(Stored items)

-- ==== Sys2Proof/Certificates/Slice0/Obligations.lean ====
section
/-! DEFINITION. The statements about the module, from the spec's numbered rules. `Runs i s P` says that the command completes and what holds
after it; the parts of the state that each command may change are in Safety/Touches.lean. -/

open Sys2Proof Sys2Proof.Machine

/-- R26: an offset that no register occupies, and a page that no block occupies, read 0 and ignore writes; a non-zero write to the first
sets WRITE_DISCARDED in the page, one to the second is counted by the Host Interface. -/
def Obligations.UnoccupiedOffsetsReadZeroAndIgnoreWrites : Prop :=
  (∀ (page w : Nat) (s : State), pageExists page = false ∨ rsvOf (pageKind page) w = none → s.view page w = 0#32) ∧
  (∀ (a : Acc) (w : Fin 1024) (v : Word) (s : State), s.reaches (accFn a) = true → pageExists (accPage a) = true →
    rsvOf (pageKind (accPage a)) w.val = none → v ≠ 0#32 →
    Runs (.registerWrite a (.word w v)) s (fun t =>
      Raised (accPage a) evWRITE_DISCARDED s t ∧ WordsBut [(accPage a, hRAW), (accPage a, hSETCOUNT)] s t)) ∧
  (∀ (a : Acc) (w : Fin 1024) (s : State), s.takes a → rsvOf (pageKind (accPage a)) w.val = none →
    exec (.registerWrite a (.word w 0#32)) s = .next s) ∧
  (∀ (a : Acc) (w : Fin 1024) (v : Word) (s : State), s.reaches (accFn a) = true → pageExists (accPage a) = false → v ≠ 0#32 →
    Runs (.registerWrite a (.word w v)) s (fun t =>
      (t.word pgHIF0 r_HIF_CNT_UNMAPPED).toNat = min ((s.word pgHIF0 r_HIF_CNT_UNMAPPED).toNat + 1) 0xFFFFFFFF ∧
      WordsBut [(pgHIF0, r_HIF_CNT_UNMAPPED)] s t)) ∧
  (∀ (a : Acc) (w : Fin 1024) (s : State), s.reaches (accFn a) = true → pageExists (accPage a) = false →
    exec (.registerWrite a (.word w 0#32)) s = .next s)

/-- A write to a register without a rule of its own stores its fields, and a write to a checked register of a page that is neither OFF nor
REFUSED is discarded (R34, R470); an aligned 64-bit write is one access to its two registers, and an access that is narrower than 32 bits or
not aligned is discarded (R24); EVT_ENABLE takes the bits its page defines; the owner's writes to the TNT mirror are discarded (R28). -/
def Obligations.RegisterWritesStoreOrAreDiscarded : Prop :=
  (∀ (a : Acc) (offset : Fin 4096) (size : Fin 9) (v : DWord) (s : State), s.takes a →
    Runs (.registerWrite a (.odd offset size v)) s (fun t =>
      Raised (accPage a) evWRITE_DISCARDED s t ∧ WordsBut [(accPage a, hRAW), (accPage a, hSETCOUNT)] s t)) ∧
  (∀ (a : Acc) (w : Fin 512) (v : DWord) (s : State), s.takes a →
    ∃ lo hi : Fin 1024, lo.val = 2 * w.val ∧ hi.val = 2 * w.val + 1 ∧ ∃ m, exec (.registerWrite a (.word lo (v.setWidth 32))) s = .next m ∧
      (m.takes a → ∃ t, exec (.registerWrite a (.pair w v)) s = .next t ∧
        exec (.registerWrite a (.word hi ((v >>> 32).setWidth 32))) m = .next t)) ∧
  (∀ (a : Acc) (w : Fin 1024) (v : Word) (r : RegRow) (s : State),
    s.takes a → 64 ≤ w.val → ownRule (pageKind (accPage a)) w.val = false → regRow (pageKind (accPage a)) w.val = some r →
    v.toNat &&& r.rsv = 0 → (r.checked = true → s.checkedOpen (accPage a) = true) →
    Runs (.registerWrite a (.word w v)) s (fun t =>
      t.word (accPage a) w.val = r.apply (s.fld (accPage a) fLOCK == 1) (s.word (accPage a) w.val) v ∧
      WordsBut [(accPage a, w.val)] s t)) ∧
  (∀ (a : Acc) (w : Fin 1024) (v : Word) (r : RegRow) (s : State),
    s.takes a → 64 ≤ w.val → ownRule (pageKind (accPage a)) w.val = false → regRow (pageKind (accPage a)) w.val = some r →
    r.checked = true → s.checkedOpen (accPage a) = false →
    Runs (.registerWrite a (.word w v)) s (fun t =>
      Raised (accPage a) evWRITE_DISCARDED s t ∧ WordsBut [(accPage a, hRAW), (accPage a, hSETCOUNT)] s t)) ∧
  (∀ (a : Acc) (v : Word) (s : State), s.takes a → RsvClear (accPage a) hENA v →
    Runs (.registerWrite a (.word 5 v)) s (fun t =>
      t.word (accPage a) hENA = v &&& BitVec.ofNat 32 (evtBits (pageKind (accPage a))) ∧ WordsBut [(accPage a, hENA)] s t)) ∧
  (∀ (p : Fin 4096) (w : Fin 1024) (v : Word) (s : State), s.reaches 0 = true → 0xC00 ≤ p.val → pageExists p.val = true →
    Runs (.registerWrite (.pf p) (.word w v)) s (fun t =>
      Raised p.val evWRITE_DISCARDED s t ∧ WordsBut [(p.val, hRAW), (p.val, hSETCOUNT)] s t))

/-- A page whose BLK_CTRL acts as R32 to R35 say: no tenant status page, not HIF page 2 (R339), and none whose state is fixed. -/
abbrev ownCtrl (page : Nat) : Prop := pageKind page ≠ .tnt ∧ pageKind page ≠ .hifSet ∧ fixedPage page = false

/-- Into and out of CHECKING (R32, R44, R45, R471): ENABLE written on an OFF or REFUSED page starts its check with REASON 0x00 NONE and
DETAIL 0, and so does a readmission of a FENCED page; the check ends in RUNNING where every test passes, in REFUSED with ENABLE cleared
where one fails. -/
def Obligations.EnableChecksStartAndEnd : Prop :=
  (∀ (a : Acc) (s : State), s.takes a → ownCtrl (accPage a) →
    s.fld (accPage a) fENABLE = 0 → s.st (accPage a) = stOFF ∨ s.st (accPage a) = stREFUSED → s.gated (accPage a) = false →
    Runs (.enable a) s (fun t =>
      t.st (accPage a) = stCHECKING ∧ t.fld (accPage a) fENABLE = 1 ∧ t.fld (accPage a) fREASON = 0 ∧ t.fld (accPage a) fDETAIL = 0 ∧
      PagesBut [accPage a, pgMGT, pgSET] s t)) ∧
  (∀ (p : Fin 4096) (now : DWord) (s : State), s.st p.val = stFENCED → pageKind p.val ≠ .pnl → mirrorsState p.val = false →
    smGet 0 s.flt.lastErr p.val + s.fld pgFLT f_FLT_QUIET_MS * 1000000 ≤ max s.time now.toNat →
    Runs (.readmitted p now) s (fun t =>
      t.st p.val = stCHECKING ∧ t.fld p.val fREASON = 0 ∧ t.fld p.val fDETAIL = 0 ∧ t.fld p.val fENABLE = s.fld p.val fENABLE)) ∧
  (∀ (c : Fin 4096) (now : DWord) (s : State), mirrorsState c.val = false → s.st c.val = stCHECKING →
    (s.at now.toNat).pageCheck c.val = none →
    (pageKind c.val = .cadDom → s.triptych (pageIndex c.val) = false ∨ s.fld pgVAR0 (fVoter 0) ≠ 1 ∨ s.fld pgVAR0 (fVoter 1) ≠ 1) → Runs (.enableCheckEnd (.page c) now) s (fun t => t.st c.val = stRUNNING)) ∧
  (∀ (c : Fin 4096) (now : DWord) (reason det : Nat) (s : State), mirrorsState c.val = false → s.st c.val = stCHECKING →
    (s.at now.toNat).pageCheck c.val = some (reason, det) → reason < 256 → det < 65536 →
    Runs (.enableCheckEnd (.page c) now) s (fun t =>
      t.st c.val = stREFUSED ∧ t.fld c.val fENABLE = 0 ∧ t.fld c.val fREASON = reason ∧ t.fld c.val fDETAIL = det))

/-- Out of service and back (R32, R33): DISABLE abandons a check, or takes a RUNNING page on which nothing depends to QUIESCING; QUIESCE
stops a RUNNING page; writing QUIESCE 0 returns it to RUNNING; the last unit of its work sets QUIESCED, and with ENABLE 0 the page enters
OFF. -/
def Obligations.PagesLeaveAndReenterService : Prop :=
  (∀ (a : Acc) (s : State), s.takes a → ownCtrl (accPage a) → s.fld (accPage a) fENABLE = 1 → s.st (accPage a) = stCHECKING →
    Runs (.disable a) s (fun t => t.st (accPage a) = stOFF ∧ t.fld (accPage a) fENABLE = 0)) ∧
  (∀ (a : Acc) (s : State), s.takes a → ownCtrl (accPage a) → s.fld (accPage a) fENABLE = 1 → s.st (accPage a) = stRUNNING →
    s.hasDependants (accPage a) = false →
    Runs (.disable a) s (fun t => t.st (accPage a) = stQUIESCING ∧ t.fld (accPage a) fENABLE = 0)) ∧
  (∀ (a : Acc) (s : State), s.takes a → ownCtrl (accPage a) → s.st (accPage a) = stRUNNING → s.heldBy (accPage a) = false →
    Runs (.quiesce a) s (fun t =>
      t.st (accPage a) = stQUIESCING ∧ t.fld (accPage a) fQUIESCE = 1 ∧ t.fld (accPage a) fENABLE = s.fld (accPage a) fENABLE)) ∧
  (∀ (a : Acc) (s : State), s.takes a → ownCtrl (accPage a) → s.st (accPage a) = stQUIESCING → s.fld (accPage a) fENABLE = 1 →
    s.fld (accPage a) fQUIESCE = 1 → s.gated (accPage a) = false →
    (pageKind (accPage a) = .cadDom →
      s.triptych (pageIndex (accPage a)) = false ∨ s.fld pgVAR0 (fVoter 0) ≠ 1 ∨ s.fld pgVAR0 (fVoter 1) ≠ 1) →
    Runs (.quiesceClear a) s (fun t =>
      t.st (accPage a) = stRUNNING ∧ t.fld (accPage a) fQUIESCE = 0 ∧
      (pageKind (accPage a) ≠ .cadDom → PagesBut [accPage a, pgSET] s t))) ∧
  (∀ (p : Fin 4096) (now : DWord) (s : State), mirrorsState p.val = false → s.st p.val = stQUIESCING → (s.at now.toNat).workEnded p.val = true →
    smGet false s.hif.drained p.val = false → s.fld p.val fENABLE = 1 →
    Runs (.quiesced p now) s (fun t =>
      t.st p.val = stQUIESCING ∧ Raised p.val evQUIESCED s t ∧ WordsBut [(p.val, hRAW), (p.val, hSETCOUNT)] s t)) ∧
  (∀ (p : Fin 4096) (now : DWord) (s : State), mirrorsState p.val = false → s.st p.val = stQUIESCING → (s.at now.toNat).workEnded p.val = true →
    s.fld p.val fENABLE = 0 → Runs (.quiesced p now) s (fun t => t.st p.val = stOFF ∧ t.fld p.val fQUIESCE = 0))

/-- SOFT_RESET takes an OFF, REFUSED or FENCED page, and one whose FAULT is not FATAL, to OFF with ENABLE and QUIESCE 0 (R32); LOCK, where it
is 0, sets BLK_CTRL.LOCK and changes nothing else (R5). -/
def Obligations.SoftResetAndLockActOnTheirPage : Prop :=
  (∀ (a : Acc) (s : State), s.takes a → ownCtrl (accPage a) → tenantOfPage (accPage a) = none →
    s.st (accPage a) = stOFF ∨ s.st (accPage a) = stREFUSED ∨ s.st (accPage a) = stFENCED ∨
      (s.st (accPage a) = stFAULT ∧ smGet false s.flt.fatal (accPage a) = false) →
    Runs (.softReset a) s (fun t =>
      t.st (accPage a) = stOFF ∧ t.fld (accPage a) fENABLE = 0 ∧ t.fld (accPage a) fQUIESCE = 0 ∧
      t.fld (accPage a) fLOCK = s.fld (accPage a) fLOCK)) ∧
  (∀ (a : Acc) (s : State), s.takes a → pageKind (accPage a) ≠ .tnt → pageKind (accPage a) ≠ .hifSet → tenantOfPage (accPage a) = none →
    s.fld (accPage a) fLOCK = 0 → Runs (.lockPage a) s (fun t => t.fld (accPage a) fLOCK = 1 ∧ WordsBut [(accPage a, hCTRL)] s t))

/-- R35: an ENABLE 1→0 write or a SOFT_RESET write whose condition in R32's table does not hold is discarded: no field of BLK_CTRL and no
other register changes, and WRITE_DISCARDED is set. BLK_CTRL of a tenant status page (R30) and of HIF page 2 (R339) takes no write at all;
in a tenant's other pages SOFT_RESET and LOCK are ignored (R30), and a write that then moves nothing is discarded. -/
def Obligations.DisableAndSoftResetOutOfTurnAreDiscarded : Prop :=
  (∀ (a : Acc) (s : State), s.takes a → pageKind (accPage a) ≠ .tnt → pageKind (accPage a) ≠ .hifSet → s.fld (accPage a) fENABLE = 1 →
    fixedPage (accPage a) = true ∨
      (s.st (accPage a) ≠ stCHECKING ∧ ¬(s.st (accPage a) = stRUNNING ∧ s.hasDependants (accPage a) = false)) →
    Runs (.disable a) s (fun t =>
      Raised (accPage a) evWRITE_DISCARDED s t ∧ WordsBut [(accPage a, hRAW), (accPage a, hSETCOUNT)] s t)) ∧
  (∀ (a : Acc) (s : State), s.takes a → pageKind (accPage a) ≠ .tnt → pageKind (accPage a) ≠ .hifSet → tenantOfPage (accPage a) = none →
    fixedPage (accPage a) = true ∨
      (s.st (accPage a) ≠ stOFF ∧ s.st (accPage a) ≠ stREFUSED ∧ s.st (accPage a) ≠ stFENCED ∧
        (s.st (accPage a) = stFAULT → smGet false s.flt.fatal (accPage a) = true)) →
    Runs (.softReset a) s (fun t =>
      Raised (accPage a) evWRITE_DISCARDED s t ∧ WordsBut [(accPage a, hRAW), (accPage a, hSETCOUNT)] s t)) ∧
  (∀ (a : Acc) (c : Instr) (s : State), s.takes a → c ∈ [.disable a, .softReset a] → pageKind (accPage a) = .tnt ∨ pageKind (accPage a) = .hifSet →
    Runs c s (fun t => WordsBut [] s t)) ∧
  (∀ (a : Acc) (c : Instr) (s : State), s.takes a → c ∈ [.softReset a, .lockPage a] → pageKind (accPage a) ≠ .tnt →
    (tenantOfPage (accPage a)).isSome = true → s.fld (accPage a) fQUIESCE = 0 ∨ s.st (accPage a) ≠ stRUNNING →
    Runs c s (fun t => Raised (accPage a) evWRITE_DISCARDED s t ∧ WordsBut [(accPage a, hRAW), (accPage a, hSETCOUNT)] s t))

/-- Events, the error capture and the ledger snapshot (R36, R38, R39): a W1C write clears the EVT_RAW bits written 1; EVT_FORCE sets them
and EVT_SETCOUNT counts each; the captured source, class, address and syndrome outlast VALID; LEDGER_SEL latches the five counts of a
ledger of the page, which add up where the ledgers do, and zeros for any other INDEX. -/
def Obligations.EventsErrorsAndLedgersOfAPage : Prop :=
  (∀ (a : Acc) (v : Word) (s : State), s.takes a → RsvClear (accPage a) hRAW v →
    Runs (.evtRawClear a v) s (fun t =>
      t.word (accPage a) hRAW = s.word (accPage a) hRAW &&& ~~~v ∧ WordsBut [(accPage a, hRAW)] s t)) ∧
  (∀ (a : Acc) (v : Word) (s : State), s.takes a → RsvClear (accPage a) 7 v →
    Runs (.evtForce a v) s (fun t =>
      t.word (accPage a) hRAW = s.word (accPage a) hRAW ||| v ∧
      t.fld (accPage a) fSETCOUNT = (s.fld (accPage a) fSETCOUNT + ((List.range 32).filter (fun b => bitOf v b)).length) % 256 ∧
      WordsBut [(accPage a, hRAW), (accPage a, hSETCOUNT)] s t)) ∧
  (∀ (a : Acc) (valid overflow : Bool) (s : State), s.takes a →
    Runs (.errStatusClear a valid overflow) s (fun t =>
      t.fld (accPage a) fERRVALID = (if valid then 0 else s.fld (accPage a) fERRVALID) ∧
      t.fld (accPage a) fERRMERGE = (if valid then 0 else s.fld (accPage a) fERRMERGE) ∧
      t.fld (accPage a) fERROVF = (if overflow then 0 else s.fld (accPage a) fERROVF) ∧
      t.fld (accPage a) fERRSOURCE = s.fld (accPage a) fERRSOURCE ∧ WordsBut [(accPage a, hERR)] s t)) ∧
  (∀ (a : Acc) (s : State), s.takes a →
    Runs (.clrCounts a) s (fun t =>
      t.word (accPage a) hCE = 0#32 ∧ t.word (accPage a) hUE = 0#32 ∧ WordsBut [(accPage a, hCE), (accPage a, hUE)] s t)) ∧
  (∀ (a : Acc) (v : Word) (s : State), s.takes a → RsvClear (accPage a) hLSEL v → v.toNat < ledgerCount (pageKind (accPage a)) →
    Runs (.ledgerSnapshot a v) s (fun t =>
      t.word (accPage a) hLSEL = v ∧
      t.word (accPage a) hLTOTAL = BitVec.ofNat 32 (s.ledger (accPage a) v.toNat).total ∧
      t.word (accPage a) hLFREE = BitVec.ofNat 32 (s.ledger (accPage a) v.toNat).free ∧
      t.word (accPage a) hLHELD = BitVec.ofNat 32 (s.ledger (accPage a) v.toNat).held ∧
      t.word (accPage a) hLTRANSIT = BitVec.ofNat 32 (s.ledger (accPage a) v.toNat).transit ∧
      t.word (accPage a) hLRECL = BitVec.ofNat 32 (s.ledger (accPage a) v.toNat).reclaimed ∧
      (LedgersSum s → t.word (accPage a) hLFREE + t.word (accPage a) hLHELD + t.word (accPage a) hLTRANSIT = t.word (accPage a) hLTOTAL) ∧
      WordsBut ([hLSEL, hLTOTAL, hLFREE, hLHELD, hLTRANSIT, hLRECL].map (fun w => (accPage a, w))) s t)) ∧
  (∀ (a : Acc) (v : Word) (s : State), s.takes a → RsvClear (accPage a) hLSEL v → ledgerCount (pageKind (accPage a)) ≤ v.toNat →
    Runs (.ledgerSnapshot a v) s (fun t =>
      [hLTOTAL, hLFREE, hLHELD, hLTRANSIT, hLRECL].all (fun w => t.word (accPage a) w == 0#32) = true ∧
      WordsBut ([hLSEL, hLTOTAL, hLFREE, hLHELD, hLTRANSIT, hLRECL].map (fun w => (accPage a, w))) s t))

Problem description: From the entries above, return each line with the word "fDETAIL" in it.

Solution to this exercise:
      t.st (accPage a) = stCHECKING ∧ t.fld (accPage a) fENABLE = 1 ∧ t.fld (accPage a) fREASON = 0 ∧ t.fld (accPage a) fDETAIL = 0 ∧
      t.st p.val = stCHECKING ∧ t.fld p.val fREASON = 0 ∧ t.fld p.val fDETAIL = 0 ∧ t.fld p.val fENABLE = s.fld p.val fENABLE)) ∧
      t.st c.val = stREFUSED ∧ t.fld c.val fENABLE = 0 ∧ t.fld c.val fREASON = reason ∧ t.fld c.val fDETAIL = det))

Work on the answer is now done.